#### [Task details]
Output only the lines from the start of the entries through the line holding "the line stays open. -/". Each line must match the original exactly.

#### [Supplied records]

-- ==== Sys2Proof/Machine/Scalar.lean ====
section
/-! DEFINITION. What the A-slot and S-slot glyphs write (R106 to R108): loads, stores, index arithmetic, the S-slot
operations, atomics and blotter maintenance. Control-register access is in Control.lean. -/

namespace Sys2Proof.Machine

/-- What an evaluated glyph gives: the writes that land when its line completes, those made when the line issues, and why
the line stays open. -/
structure Out where
  effs : List Eff
  start : List Eff := []
  opens : Option Pending := none
deriving DecidableEq, Repr

/-- A glyph that makes these writes. -/
def writes (l : List Eff) : Ev Out := .ok { effs := l }

/-- A glyph's further effect, from the registers its line found. -/
def actOf (e : Env) (c : Instr) : Eff := .act c e.x.acc e.x.x0 e.x.x1

/-- The data of a device-address load, if the blotter has it (R147, R148): none where a request must be made. The line
is held while no fill entry is free for a miss (R151). -/
def devLoad (e : Env) (o : BitVec 22) (n : Nat) : Ev (Option (List W8)) := do
  let va := devEa e.x.acc o
  match ← checkDev e va n n false false with
  | .tally .. => if devHeld e then .error .held else .ok none
  | .mem x =>
    if devHeld e then .error .held
    else if looksUp (envBead e) x then
      match blotFind (envBead e) (x.pa / 64) with
      | some k =>
        if wayBad (wayAt (envBead e) k) (x.pa % 64) n then
          if fillRoom (envBead e) (x.pa / 64) then .ok none else .error .held
        else .ok (some (((wayAt (envBead e) k).data.drop (x.pa % 64)).take n))
      | none => if fillRoom (envBead e) (x.pa / 64) then .ok none else .error .held
    else .ok none

/-- A device-address request put in flight by a hand (R142). -/
def pushReq (s : State) (i h : Nat) (pc : W32) (len slot : Nat) (va : BitVec 48) (pa : Nat) (mirror : Option Nat)
    (op : DevOp) : State :=
  let seq := (getBead s i).core.seq
  let s := modBead s i (fun b => { b with core := { b.core with seq := seq + 1 } })
  modHand s i h (fun x => { x with reqs := x.reqs ++ [{
    seq := seq, line := pc, slot := BitVec.ofNat 3 slot, len := BitVec.ofNat 3 len, va := va, pa := pa
    mirror := mirror, op := op, ctx := beadCtx (getBead s i) }] })

/-- The request side of a device-address load (R142, R151, R155, R167): a hit touches its way; a hit on a line with a
parity error invalidates it and fetches it again; any other access goes out. `out` says that the line found no data at
hand, so that the access goes out whatever the blotter holds by now. -/
def actDevLoad (s : State) (i h : Nat) (pc : W32) (len slot : Nat) (o : BitVec 22) (acc : W64) (n : Nat)
    (dest : LoadDest) (out : Bool) : State :=
  let v := (devEa acc o).toNat % 2 ^ 48
  let op := DevOp.load n dest
  if inTallySpace v then pushReq s i h pc len slot (BitVec.ofNat 48 v) v none op
  else match translate s (beadCtx (getBead s i)) v false with
    | none => s
    | some x =>
      let push (s : State) : State := pushReq s i h pc len slot (BitVec.ofNat 48 v) x.pa x.mirror op
      if looksUp (getBead s i) x then
        let s := modBead s i (fun b => scrubTags b (x.pa / 64))
        let b := getBead s i
        match blotFind b (x.pa / 64) with
        | some k =>
          if wayBad (wayAt b k) (x.pa % 64) n then
            push (demandMiss (modBead s i (fun b => countPerr (dropWay b k))) i v x true)
          else if out then push s
          else modBead s i (fun b => touchWay b k)
        | none => push (demandMiss s i v x true)
      else push (modBead s i (fun b => startDrain b (x.pa / 64)))

/-- The value of a form M operand of n bytes (R99, R100, R102): some bytes, or none where they come from a device
address and are not at hand. -/
def operandBytes (e : Env) (o : BitVec 22) (n : Nat) : Ev (Option (List W8)) :=
  if opdMode o = 5 then devLoad e o n
  else do
    let bs ← localLoad e (localEa e.x o).toNat n n
    .ok (some bs)

/-- A loaded value, sign- or zero-extended to 64 bits. -/
def extend (signed : Bool) (bs : List W8) : W64 :=
  match signed, bs.length with
  | true, 1 => (BitVec.ofNat 8 (ofBytes bs)).signExtend 64
  | true, 2 => (BitVec.ofNat 16 (ofBytes bs)).signExtend 64
  | true, 4 => (BitVec.ofNat 32 (ofBytes bs)).signExtend 64
  | _, _ => BitVec.ofNat 64 (ofBytes bs)

/-- A load whose destination is a register: the write where the data is at hand, and the device side otherwise. -/
def evalLoad (e : Env) (c : Instr) (o : BitVec 22) (n : Nat) (put : List W8 → Eff) : Ev Out := do
  match ← operandBytes e o n with
  | some bs => .ok { effs := [put bs], start := if opdMode o = 5 then [actOf e c] else [] }
  | none => writes [actOf e c]

/-- LD, LDW and the narrower loads of the S slot (R107). -/
def evalLd (e : Env) (c : Instr) (o : BitVec 22) (n : Nat) (signed : Bool) : Ev Out :=
  if opdMode o = 4 then writes [.acc (opdImm o)] else evalLoad e c o n (fun bs => .acc (extend signed bs))

/-- A store of a register to a form M operand (R100, R101, R106, R107): local bytes at once, a device-address store
through its home or the merging buffer. -/
def evalSt (e : Env) (c : Instr) (o : BitVec 22) (bs : List W8) : Ev Out :=
  let n := bs.length
  if opdMode o = 5 then do
    let va := devEa e.x.acc o
    match ← checkDev e va n n true false with
    | .tally .. => if devHeld e then .error .held else writes [actOf e c]
    | .mem x =>
      if devHeld e then .error .held
      else match regionOf x.pa with
        | .hbm .. => if mergeRoom (envBead e) (x.pa / 64) then writes [actOf e c] else .error .heldFull
        | _ => writes [actOf e c]
  else do
    let a := (localEa e.x o).toNat
    checkLocal e a n n
    writes [.store (folioBase e.i + a) bs]

/-- The device side of a store (R142, R153, R264). -/
def actDevStore (s : State) (i h : Nat) (pc : W32) (len slot : Nat) (o : BitVec 22) (acc : W64) (bs : List W8) :
    State :=
  let v := (devEa acc o).toNat % 2 ^ 48
  if inTallySpace v then pushReq s i h pc len slot (BitVec.ofNat 48 v) v none (.store bs)
  else match translate s (beadCtx (getBead s i)) v true with
    | none => s
    | some x =>
      match regionOf x.pa with
      | .hbm .. => modBead s i (fun b => hbmStore b h slot len (BitVec.ofNat 48 v) x bs)
      | _ => pushReq s i h pc len slot (BitVec.ofNat 48 v) x.pa x.mirror (.store bs)

/-- An S-slot operation with an operand (R107): an operand from a device address that is not at hand keeps the line
open until it returns (R104, class P). -/
def evalAlu (e : Env) (c : Instr) (op : AluOp) (o : BitVec 22) : Ev Out :=
  if opdMode o = 4 then do
    let l ← aluWrites (aluEval op e.x.psw e.x.acc (opdImm o))
    writes l
  else do
    match ← operandBytes e o 8 with
    | some bs =>
      let l ← aluWrites (aluEval op e.x.psw e.x.acc (extend false bs))
      .ok { effs := l, start := if opdMode o = 5 then [actOf e c] else [] }
    | none => .ok { effs := [], start := [actOf e c], opens := some .operand }

/-- The old value of an atomic's word and its operands give the new one (R107). -/
def atomNew (op : AtomOp) (old a b : W64) : W64 :=
  match op with
  | .add => old + a
  | .swap => a
  | .cas => if old = a then b else old
  | .min => if old.toInt ≤ a.toInt then old else a
  | .max => if old.toInt ≤ a.toInt then a else old
  | .or => old ||| a
  | .and => old &&& a

/-- X1 × 2^32 + X0. -/
def x1x0 (x0 x1 : W32) : W64 := x1.zeroExtend 64 <<< 32 ||| x0.zeroExtend 64

/-- The checks of an atomic (R101, R107, R157, R269). -/
def evalAtomic (e : Env) (c : Instr) (o : BitVec 22) : Ev Out :=
  if opdMode o = 5 then do
    let _ ← checkDev e (devEa e.x.acc o) 8 8 true true
    if devHeld e then .error .held else writes [actOf e c]
  else do
    let _ ← localLoad e (localEa e.x o).toNat 8 8
    writes [actOf e c]

/-- The performance of an atomic: at the own folio at once, after the line's stores (R107); on a device address as a
request, after the line's merging-buffer entries and blotter line are dealt with (R157). `x` is the hand as the line
found it. -/
def actAtomic (s : State) (i h : Nat) (pc : W32) (len : Nat) (x : Hand) (o : BitVec 22) (op : AtomOp) (acc : W64)
    (x0 x1 : W32) : State :=
  if opdMode o = 5 then
    let v := (devEa acc o).toNat % 2 ^ 48
    match translate s (beadCtx (getBead s i)) v true with
    | none => s
    | some t =>
      let s := modBead s i (fun b =>
        let b := startDrain b (t.pa / 64)
        match blotFind b (t.pa / 64) with
        | some k => dropWay b k
        | none => b)
      pushReq s i h pc len 1 (BitVec.ofNat 48 v) t.pa t.mirror (.atomic op acc (x1x0 x0 x1))
  else
    let a := folioBase i + (localEa x o).toNat
    let old := BitVec.ofNat 64 (loadNat s a 8)
    let s := storeBytes s a (toBytes 8 (atomNew op old acc (x1x0 x0 x1)).toNat)
    modHand s i h (fun x => { x with acc := old })

/-- XLD, FPLD (R106). -/
def evalXld (e : Env) (c : Instr) (x : XReg) (o : BitVec 22) : Ev Out :=
  evalLoad e c o 4 (fun bs => .xr x (BitVec.ofNat 32 (ofBytes bs)))
@[inherit_doc evalXld] def evalFpld (e : Env) (c : Instr) (o : BitVec 22) : Ev Out :=
  evalLoad e c o 4 (fun bs => .fp (BitVec.ofNat 32 (ofBytes bs)))

/-- An index register of a hand. -/
def xOf (x : Hand) : XReg → W32
  | .x0 => x.x0 | .x1 => x.x1

/-- A 32-bit immediate. -/
def imm32 (o : BitVec 22) : W32 := (opdImm o).truncate 32

/-- The register read by RGET r (R107). -/
def rgetValue (e : Env) (r : Nat) : W64 :=
  let w : W32 := match r with
    | 0 => e.x.x0
    | 1 => e.x.x1
    | 2 => e.x.fp
    | 3 => e.x.fsw
    | 4 => e.x.psw
    | 5 => if pswLd e.x.psw = 0 then 0 else (loopOf e.x (pswLd e.x.psw - 1)).lpc.zeroExtend 32
    | _ => e.succ
  w.zeroExtend 64

/-- FSWPUT (R108): RM and SAT from ACC; sticky flags whose ACC bit is 1 are cleared. -/
def fswPut (fsw : W32) (acc : W64) : W32 :=
  let a : W32 := acc.truncate 32
  merge32 (fsw &&& ~~~(a &&& 0x3F)) 0xB00 a

/-- PSWPUT (R108): flags and enables, and LD above user level, where an LD above 4 raises LOOP with SFA 4. -/
def evalPswput (e : Env) : Ev Out :=
  let a : W32 := e.x.acc.truncate 32
  if envPl e = 0 then writes [.psw 0x000F0300 a]
  else if pswLd a > 4 then raise 0x0A 4
  else writes [.psw 0x007F0300 a]

/-- The line that a maintenance glyph names (R158): of the translated address in ACC-indirect mode, else the line that
the position in the blotter's data array holds. -/
def maintLine (s : State) (i : Nat) (x : Hand) (acc : W64) (o : BitVec 22) : Option Nat :=
  let b := getBead s i
  if opdMode o = 5 then
    (translate s (beadCtx b) ((devEa acc o).toNat % 2 ^ 48) false).map (fun t => t.pa / 64)
  else
    let pos := ((localEa x o).toNat - blotterBank b.blot.size.toNat * 0x10000) / 64
    let k := Config.blotterLineAt b.blot.size.toNat pos % (4 * blotSets b)
    if (wayAt b k).valid then some (wayAt b k).line else none

/-- BLCLN, BLINV and BLCI check their address (R100, R158): a local EA lies in a bank operating as blotter. The line is
not accessed, so no alignment is asked (log 14). -/
def evalMaint (e : Env) (c : Instr) (o : BitVec 22) : Ev Out :=
  if opdMode o = 5 then
    let a := (devEa e.x.acc o).toNat
    if a ≥ 2 ^ 48 ∨ (translate e.s (beadCtx (envBead e)) a false).isNone then raiseDev 0x04 (a % 2 ^ 48)
    else writes [actOf e c]
  else
    let a := localEa e.x o
    if a.toNat ≥ 0x200000 ∨ !inBlotter (envBead e) a.toNat then raise 0x05 a
    else writes [actOf e c]

/-- A line cleaned, invalidated or both (R158). -/
def maintain (b : Bead) (line : Nat) (clean inval : Bool) : Bead :=
  let b := if clean then startDrain b line else b
  if inval then
    match blotFind b line with
    | some k => dropWay b k
    | none => b
  else b

/-- BLCLN, BLINV and BLCI performed (R158). -/
def actMaint (s : State) (i : Nat) (x : Hand) (acc : W64) (o : BitVec 22) (clean inval : Bool) : State :=
  match maintLine s i x acc o with
  | some l => modBead s i (fun b => maintain b l clean inval)
  | none => s

/-- Whether ACC is a legal BLSW word for the operations 0 to 2 (R159). -/
def blswOk (b : Bead) (acc : W64) : Bool :=
  acc &&& 0xFFFFFFFFFFF800CC == 0 && fld acc.toNat 18 8 < blotSets b

/-- BLSW with OP 0 to 2 performed (R159): an illegal word sets BADOP and does nothing. -/
def actBlsw (s : State) (i : Nat) (acc : W64) (clean inval : Bool) : State :=
  modBead s i (fun b =>
    if blswOk b acc then
      let k := 4 * fld acc.toNat 18 8 + fld acc.toNat 5 4
      if (wayAt b k).valid then maintain b (wayAt b k).line clean inval else b
    else { b with blot := { b.blot with badop := true } })

/-- BLSW (R159): PRIV at user level. Operation 3 keeps its line open while its scan runs; non-zero bits outside its
fields set BADOP as for the others. -/
def evalBlsw (e : Env) (c : Instr) (op : Nat) : Ev Out :=
  if envPl e = 0 then raise 0x02 e.pc
  else if fld e.x.acc.toNat 1 0 ≠ op then .error .held
  else if op = 3 ∧ e.x.acc &&& 0xFFFFFFFFFFF800CC = 0 then
    .ok { effs := [], start := [actOf e c], opens := some .scan }
  else writes [actOf e c]

/-- BLSW with OP 3 begun (R159): every merging-buffer entry starts to drain. -/
def actBlswAll (s : State) (i : Nat) (acc : W64) : State :=
  modBead s i (fun b =>
    if acc &&& 0xFFFFFFFFFFF800CC = 0 then startDrainAll b
    else { b with blot := { b.blot with badop := true } })

/-- PREF performed (R106, R151, R152): a miss that returns nothing and may prefetch the next line; dropped without a
valid, cacheable translation of HBM, with the line present or being filled, or with no free fill entry. -/
def actPref (s : State) (i : Nat) (acc : W64) (o : BitVec 22) : State :=
  let a := (devEa acc o).toNat
  let b := getBead s i
  match if a < 2 ^ 48 then translate s (beadCtx b) a false else none with
  | none => s
  | some x =>
    let line := x.pa / 64
    if !looksUp b x then s
    else
      let s := modBead s i (fun b => scrubTags b line)
      let b := getBead s i
      if (blotFind b line).isNone && !(b.blot.fills.any (fun f => f.line == line)) && b.blot.fills.length < 8 then
        demandMiss s i a x false
      else s

end Sys2Proof.Machine
end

#### [Solved exercise]
-- ==== Sys2Proof/Machine/Scalar.lean ====
section
/-! DEFINITION. What the A-slot and S-slot glyphs write (R106 to R108): loads, stores, index arithmetic, the S-slot
operations, atomics and blotter maintenance. Control-register access is in Control.lean. -/

namespace Sys2Proof.Machine

/-- What an evaluated glyph gives: the writes that land when its line completes, those made when the line issues, and why
the line stays open. -/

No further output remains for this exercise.